Inspired by the modeling result, we decided to add aiiA to BBa_K1913005. The aiiA gene had to be under an inducible and tight promoter. We used pTet promoter to regulate aiiA, causing aiiA to be produced constitutively. To turn on fluorescence, aiiA production can be halted by introducing the TetR protein, which represses production from the pTet promoter. Production of TetR is regulated by the inducable promoter pBAD. Addition of arabinose should lead to production of TetR. TetR can then bind and repress pTed, halting aiiA production. Lower levels of aiiA in the cells would mean higher levels of AHL, which should then lead to auto-activation and production of GFP. In this way, addition of arabinose should induce a fluorescent signal.

Figure 8: The fluorescence produced by cells containing the Reporter QS (BBa_K1913005), Inducible QS (Reporter QS with repressible aiiA BBa_K2387070. Arabinose was added to the 'Induced' cells how much?. Negative control 1 encodes only for GFP, negative control 2 for both GFP and LuxR.
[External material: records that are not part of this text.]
/-- Staging, activation, waves and the trial complete (R490, R491, R493, R495, R496, R498, R499). -/
def Obligations.CompleteUpdate : Prop :=
  -- FIRMWARE_IMAGE_DOWNLOAD of a good first piece on a PF takes the lock for the host, and stages the piece in the slot that
  -- is not ACTIVE.
  (∀ (s : State) (c : Ctrl) (fn : Nat) (data : List Byte), ctrlOf s fn = some c → s.rd Reg.sysOpmodeMode = 2 → isPf fn = true →
    s.rd Reg.updStatusTrial = 0 → s.upd.keyRun = false → s.rd Reg.updStatusLock = 0 → pieceBad s 0 data.length = false → ∃ t,
    exec (.firmwareImageDownload fn 0 data) s = .next t ∧ t.hst.reply = { fn, status := 0, dw0 := 0, data := [] } ∧ t.rd
    Reg.updStatusLock = 1 ∧ t.rd Reg.updStatusPendState = 1 ∧ t.upd.pieces = [(0, data.length)]) ∧
  -- FIRMWARE_COMMIT with action 0 on the set the host is staging starts its authentication.
  (∀ (s : State) (c : Ctrl) (fn : Nat), ctrlOf s fn = some c → s.rd Reg.sysOpmodeMode = 2 → isPf fn = true → s.rd
    Reg.updStatusTrial = 0 → s.upd.keyRun = false → s.upd.auth = none → s.rd Reg.updStatusLock = 1 → s.rd
    Reg.updStatusPendState = 1 → pendSlot s = otherSlot s → slotState s (otherSlot s) ≠ 3 → s.upd.pieces ≠ [] → ∃ t, exec
    (.firmwareCommitCa0 fn 0) s = .next t ∧ t.upd.auth = some { slot := otherSlot s, source := 1, arm := false, fn }) ∧
  -- FIRMWARE_COMMIT with action 1 on the set the host is staging starts its authentication, to be armed.
  (∀ (s : State) (c : Ctrl) (fn : Nat), ctrlOf s fn = some c → s.rd Reg.sysOpmodeMode = 2 → isPf fn = true → s.rd
    Reg.updStatusTrial = 0 → s.upd.keyRun = false → s.upd.auth = none → s.rd Reg.updStatusLock = 1 → s.rd
    Reg.updStatusPendState = 1 → pendSlot s = otherSlot s → slotState s (otherSlot s) ≠ 3 → s.upd.pieces ≠ [] → ∃ t, exec
    (.firmwareCommitCa1 fn 0) s = .next t ∧ t.upd.auth = some { slot := otherSlot s, source := 1, arm := true, fn }) ∧
  -- FIRMWARE_COMMIT with action 2 arms a VALID set.
  (∀ (s : State) (c : Ctrl) (fn : Nat), ctrlOf s fn = some c → s.rd Reg.sysOpmodeMode = 2 → isPf fn = true → s.rd
    Reg.updStatusTrial = 0 → s.upd.keyRun = false → s.upd.auth = none → s.rd Reg.updStatusLock = 0 → s.rd
    Reg.updStatusPendState = 0 → slotState s 1 = 2 → ∃ t, exec (.firmwareCommitCa2 fn 2) s = .next t ∧ t.rd
    Reg.updStatusPendState = 3 ∧ t.rd Reg.updStatusPendSlot = 1 ∧ t.rd Reg.updStatusLock = 1 ∧ t.hst.reply =
    { fn, status := 0, dw0 := 0, data := [] }) ∧
  -- UPD_STAGE_AUTH_DONE makes a set of the host that passes R489 STAGED and VALID, and rejects one that does not.
  (∀ (s : State) (slot fn : Nat), slot < 2 → s.upd.auth = some { slot, source := 1, arm := false, fn } → ∃ t, exec
    (.updStageAuthDone) s = .next t ∧ (setCheck s slot = none → t.rd Reg.updStatusPendState = 2 ∧ t.rd (Reg.updSlotState.elem
    slot) = 2 ∧ t.rd Reg.updIrqStatusStaged = 1) ∧ (setCheck s slot ≠ none → t.rd Reg.updStatusLock = 0 ∧ t.rd
    Reg.updIrqStatusRejected = 1)) ∧
  -- LOCK_IDLE_EXPIRY frees the host's lock while its set is STAGING.
  (∀ (s : State), s.rd Reg.updStatusLock = 1 → s.rd Reg.updStatusPendState = 1 → s.upd.auth = none → ∃ t, exec
    (.lockIdleExpiry) s = .next t ∧ t.rd Reg.updStatusLock = 0 ∧ t.upd.pieces = []) ∧
  -- ACTIVATE_AT_REACHED of a scheduled activation begins the stop window of a DRST with source 3.
  (∀ (s : State), s.rd Reg.updStatusPendState = 4 → s.rd Reg.rstStatusPhase = 0 → s.boot = .done → s.rd Reg.pwrStatusLoss = 0 →
    s.rd Reg.sysOpmodeMode = 2 → ∃ t, exec (.activateAtReached) s = .next t ∧ t.rd Reg.rstStatusPhase = 1 ∧ t.rst.request =
    some 3) ∧
  -- WAVE_AT_REACHED on a manager with no worker staged ends the waves at once.
  (∀ (s : State), s.rd Reg.domStatusRole = 1 → s.rd Reg.updWaveCtlEn = 1 → s.rd Reg.updWaveCtlState = 0 → stagedGroups s = [] →
    ∃ t, exec (.waveAtReached) s = .next t ∧ t.rd Reg.updWaveCtlState = 2 ∧ t.rd Reg.updIrqStatusWave = 1) ∧
  -- WAVE_TIMEOUT during a wave without its success halts the waves.
  (∀ (s : State), s.rd Reg.updWaveCtlState = 1 → s.upd.done = false → ∃ t, exec (.waveTimeout) s = .next t ∧ t.rd
    Reg.updWaveCtlState = 3 ∧ t.rd Reg.updIrqStatusWave = 1) ∧
  -- A guarded write of GO to UPD_CONFIRM from M mode confirms the trial.
  (∀ (s : State) (data : Word), fieldOf data 16 16 = 0xC0F1 → data.getLsbD 0 = true → s.rd Reg.updStatusTrial = 1 → trialSlot s
    = some 1 → setVer s 1 = 0 → ∃ t, exec (.updConfirmWrite .m data) s = .next t ∧ t.resp = .done 0 ∧ t.rd Reg.updStatusTrial
    = 0 ∧ t.rd Reg.updStatusActiveSlot = 1 ∧ t.rd Reg.updStatusLock = 0) ∧
  -- TRIAL_WINDOW_EXPIRY fails the trial: the fallback is noted, and a DRST with source 7 begins its stop window.
  (∀ (s : State), s.rd Reg.updStatusTrial = 1 → s.rd Reg.rstStatusPhase = 0 → s.boot = .done → s.rd Reg.pwrStatusLoss = 0 →
    s.rd Reg.sysOpmodeMode = 2 → ∃ t, exec (.trialWindowExpiry) s = .next t ∧ t.rd Reg.updStatusTrial = 0 ∧ t.rd
    Reg.updIrqStatusFallback = 1 ∧ t.rd Reg.rstStatusPhase = 1 ∧ t.rst.request = some 7)

/-- The end of a park, the watchdog of the warden, settings and key commands complete (R374, R375, R387, R498, R501, R503). -/
def Obligations.CompleteSettings : Prop :=
  -- SAFE_PARK_DONE enters SAFE once the record of the entry is written and the heads are parked.
  (∀ (s : State), s.flt.safe = .recorded → s.rd (Reg.hvRetractDone.elem 0) = 1 → s.rd (Reg.hvRetractDone.elem 1) = 1 → s.rd
    Reg.updStatusTrial = 0 → ∃ t, exec (.safeParkDone) s = .next t ∧ t.rd Reg.sysOpmodeMode = 5 ∧ t.rd Reg.sysOpmodeCause =
    s.flt.safeCause % 256 ∧ t.rd Reg.fltStatusSafePend = 0 ∧ t.flt.safe = .none) ∧
  -- WARDEN_WATCHDOG_EXPIRY begins the stop window of a DRST with source 2.
  (∀ (s : State), s.rd Reg.updStatusTrial = 0 → s.rd Reg.rstStatusPhase = 0 → s.boot = .done → s.rd Reg.pwrStatusLoss = 0 →
    s.rd Reg.sysOpmodeMode = 2 → ∃ t, exec (.wardenWatchdogExpiry) s = .next t ∧ t.rd Reg.rstStatusPhase = 1 ∧ t.rst.request =
    some 2) ∧
  -- UPD_SET_CMD with GO reports what it finds of the block, and writes a good one to the older LIVE copy.
  (∀ (s : State) (data : Word), data.getLsbD 31 = true → ∃ t, exec (.updSetCmd data) s = .next t ∧ t.resp = .done 0 ∧ t.rd
    Reg.updSetStatusResult = setBlockResult s (s.rd Reg.updSetAddrLoAddr + 2 ^ 32 * s.rd Reg.updSetAddrHiAddr) ∧
    (setBlockResult s (s.rd Reg.updSetAddrLoAddr + 2 ^ 32 * s.rd Reg.updSetAddrHiAddr) = 0 → t.rd Reg.updSetStatusMirrorPend =
    1)) ∧
  -- SETTINGS_MIRROR_DONE ends the mirroring, and the mirror holds the live block.
  (∀ (s : State), s.rd Reg.updSetStatusMirrorPend = 1 → ∃ t, exec (.settingsMirrorDone) s = .next t ∧ t.rd
    Reg.updSetStatusMirrorPend = 0 ∧ t.upd.mirror = blkBytes (liveFormat s) (liveGen s) (liveBody s)) ∧
  -- SAVE writes the overlays to settings, which the mirror follows.
  (∀ (s : State), ∃ t, exec (.save) s = .next t ∧ t.resp = .done 0 ∧ t.rd Reg.calCmdResStatus = 0 ∧ t.rd
    Reg.updSetStatusMirrorPend = 1) ∧
  -- KEYCMD is taken from the mailbox ring and answered there.
  (∀ (s : State) (e : RingEntry), ringFront s 6 = some e → e.at 0 1 = 0x10 → mailMalformed e = true → ∃ t, exec (.keycmd) s =
    .next t ∧ t = mailReply s e 1 [])

/-- Uandonak's transports and commands complete in RECOVERY (R103, R449, R489, R490, R503, R504, R512). -/
def Obligations.CompleteUandonak : Prop :=
  -- SERVICE_PORT_REQUEST in RECOVERY, of 8 bytes with the CRC-8 R504 asks for, is served and answered.
  (∀ (s : State) (op reg : Byte) (data : List Byte), s.rd Reg.sysOpmodeMode = 1 → data.length = 4 → op = 1 ∨ op = 2 → ∃ t, exec
    (.servicePortRequest ([0x7E, op, reg] ++ data ++ [BitVec.ofNat 8 (crc8 ([op, reg] ++ data))])) s = .next t ∧
    t.upd.uan.reply = [0x7E] ++ ([BitVec.ofNat 8 (taskRequest s op.toNat reg.toNat data).1, reg] ++ leBytes 4 (taskRequest s
    op.toNat reg.toNat data).2.1) ++ [BitVec.ofNat 8 (crc8 ([BitVec.ofNat 8 (taskRequest s op.toNat reg.toNat data).1, reg] ++
    leBytes 4 (taskRequest s op.toNat reg.toNat data).2.1))]) ∧
  -- TASK in RECOVERY from position 0 to this device alone is served, and the answer goes back in a TASK frame.
  (∀ (s : State) (f : Frame), frameActed s f 6 0x56 = true → s.rd Reg.sysOpmodeMode = 1 → isBcast f = false → f.src % 256 = 0 →
    bodyNat f.payload 0 1 = 1 ∨ bodyNat f.payload 0 1 = 2 → ∃ t, exec (.task f) s = .next t ∧ (∃ r, r = taskRequest
    (workerSees s f 6 0x56 f.payload) (bodyNat f.payload 0 1) (bodyNat f.payload 1 1) (slice f.payload 4 4) ∧ t = domToManager
    r.2.2 6 0x56 ([BitVec.ofNat 8 (bodyNat f.payload 0 1), BitVec.ofNat 8 (bodyNat f.payload 1 1), BitVec.ofNat 8 r.1, 0] ++
    leBytes 4 r.2.1))) ∧
  -- UANDONAK_OPEN of a slot it may open takes the lock as service and opens the slot for staging.
  (∀ (s : State), uanPending s 0x01 = true → uanMayOpen s (uanArg s 0) = true → ∃ t, exec (.uandonakOpen) s = .next t ∧
    t.upd.uan.result = some (true, 0) ∧ t.upd.uan.open_ = some (uanArg s 0) ∧ t.rd Reg.updStatusLock = 3 ∧ t.rd
    Reg.updStatusPendState = 1) ∧
  -- UANDONAK_BLOCK of a block of the open slot with the CRC32C it names programs it and clears the input buffer.
  (∀ (s : State) (k : Nat), uanPending s 0x02 = true → s.upd.uan.open_ = some k → crc32c s.upd.uan.input = uanArg s 1 → uanArg
    s 0 < 6144 → ∃ t, exec (.uandonakBlock) s = .next t ∧ t.upd.uan.result = some (true, 0) ∧ t.upd.uan.input = [] ∧
    t.upd.uan.blocks = s.upd.uan.blocks + 1 ∧ t.upd.nor = Store.writeRun 0xFF s.upd.nor (k * 0x1800000 + 4096 * uanArg s 0)
    s.upd.uan.input) ∧
  -- UANDONAK_CLOSE of the open slot authenticates it; the outcome is that, or REJECT.
  (∀ (s : State) (k : Nat), uanPending s 0x03 = true → s.upd.uan.open_ = some k → ∃ t, exec (.uandonakClose) s = .next t ∧
    t.upd.uan.open_ = none ∧ (∃ a, a = slotAuth (s.setUan { s.upd.uan with open_ := none }) k ∧ t.upd.uan.result = some (a.1,
    if a.1 then 0 else a.2.rd Reg.updStatusReject))) ∧
  -- UANDONAK_ARM of a VALID slot arms it, the lock the service's.
  (∀ (s : State), uanPending s 0x04 = true → uanArg s 0 < 2 → slotState s (uanArg s 0) = slotValid → ∃ t, exec (.uandonakArm) s
    = .next t ∧ t.upd.uan.result = some (true, 0) ∧ t.rd Reg.updStatusPendState = 3 ∧ t.rd Reg.updStatusPendSlot = uanArg s 0
    ∧ t.rd Reg.updStatusLock = 3) ∧
  -- UANDONAK_SVCKEY of a slot it may open, with a set on the service key that fits, stages it and authenticates the slot.
  (∀ (s : State) (key : List Byte), uanPending s 0x05 = true → uanMayOpen s (uanArg s 0) = true → key ≠ [] → key.length ≤
    0x1800000 → ∃ t, exec (.uandonakSvckey key) s = .next t ∧ t.upd.uan.open_ = none ∧ (∃ X a, X.upd.nor = Store.writeRun 0xFF
    (stageBegin s 3 (uanArg s 0)).upd.nor (uanArg s 0 * 0x1800000) key ∧ a = slotAuth X (uanArg s 0) ∧ t.upd.uan.result = some
    (a.1, if a.1 then 0 else a.2.rd Reg.updStatusReject))) ∧
  -- UANDONAK_KEYCMD applies the key command in the input buffer where it is good, and ends with its outcome.
  (∀ (s : State), uanPending s 0x06 = true → ∃ t, exec (.uandonakKeycmd) s = .next t ∧ (∃ k, t.upd.uan.result = some k ∧ k.1 =
    (keyCommand s s.upd.uan.input).isSome) ∧ (∀ f, keyCommand s s.upd.uan.input = some f → t.upd.blown = f ∧ t.upd.uan.result
    = some (true, 0))) ∧
  -- UANDONAK_RECREAD puts record ARG0, or 64 zero bytes, in the output buffer.
  (∀ (s : State), uanPending s 0x07 = true → ∃ t, exec (.uandonakRecread) s = .next t ∧ t.upd.uan.result = some (true, 0) ∧
    t.upd.uan.output = recordBytes s (uanArg s 0)) ∧
  -- UANDONAK_BAUD with ARG0 0 or 1 selects the baud rate.
  (∀ (s : State), uanPending s 0x08 = true → uanArg s 0 < 2 → ∃ t, exec (.uandonakBaud) s = .next t ∧ t.upd.uan.result = some
    (true, 0) ∧ t.upd.uan.baud = uanArg s 0) ∧
  -- UANDONAK_RESET with no reset or power loss under way asks for DRST from the service port.
  (∀ (s : State), uanPending s 0x09 = true → s.rd Reg.rstStatusPhase = 0 → s.boot = .done → s.rd Reg.pwrStatusLoss = 0 → ∃ t,
    exec (.uandonakReset) s = .next t ∧ t.rst.request = some 7 ∧ t.upd.uan.result = some (true, 0)) ∧
  -- UANDONAK_CMD_DONE of a command with its outcome shows OK, or ERROR with its code.
  (∀ (s : State) (ok : Bool) (error : Nat), s.rd Reg.sysOpmodeMode = 1 → s.upd.uan.state = 1 → s.upd.uan.result = some (ok,
    error) → ∃ t, exec (.uandonakCmdDone) s = .next t ∧ t.upd.uan.cmd = 0 ∧ t.upd.uan.state = (if ok then 2 else 3) ∧
    t.upd.uan.error = error ∧ t.upd.uan.result = none)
For Mantis to produce fluoresence after triggering of QS, we need a system that can produce fluoresence, but only in response to detection of antigen. Our goal was to engineer a construct where QS could be induced, for example by a two-component system or by addition of arabinose. We started off with a QS system that always produces fluoresence. The goal was to reduce the sensitivity to AHL. Through the mathematical model of the QS module of Mantis we discovered that aiiA can be used to tune the sensitivity of the QS system. Inspired by the model, a biobrick that allows for inducable repression of aiiA production was engineered. Combining our biobrick with an existing QS reporter biobrick, we managed to only produce fluoresence after addition of arabinose. Our module was therefore able to detect arabinose and turn on QS. In the cells engaging in QS, GFP was produced.

Our biobrick allows the engineering of whole-cell biosensors that encorporate QS as a means of signal amplification or to synchronize the reporter system across an entire population. For this biobrick to work with a detection module, that module has to trigger TetR production upon detection. In doing so, QS will be triggered, resulting in a fluorescent signal.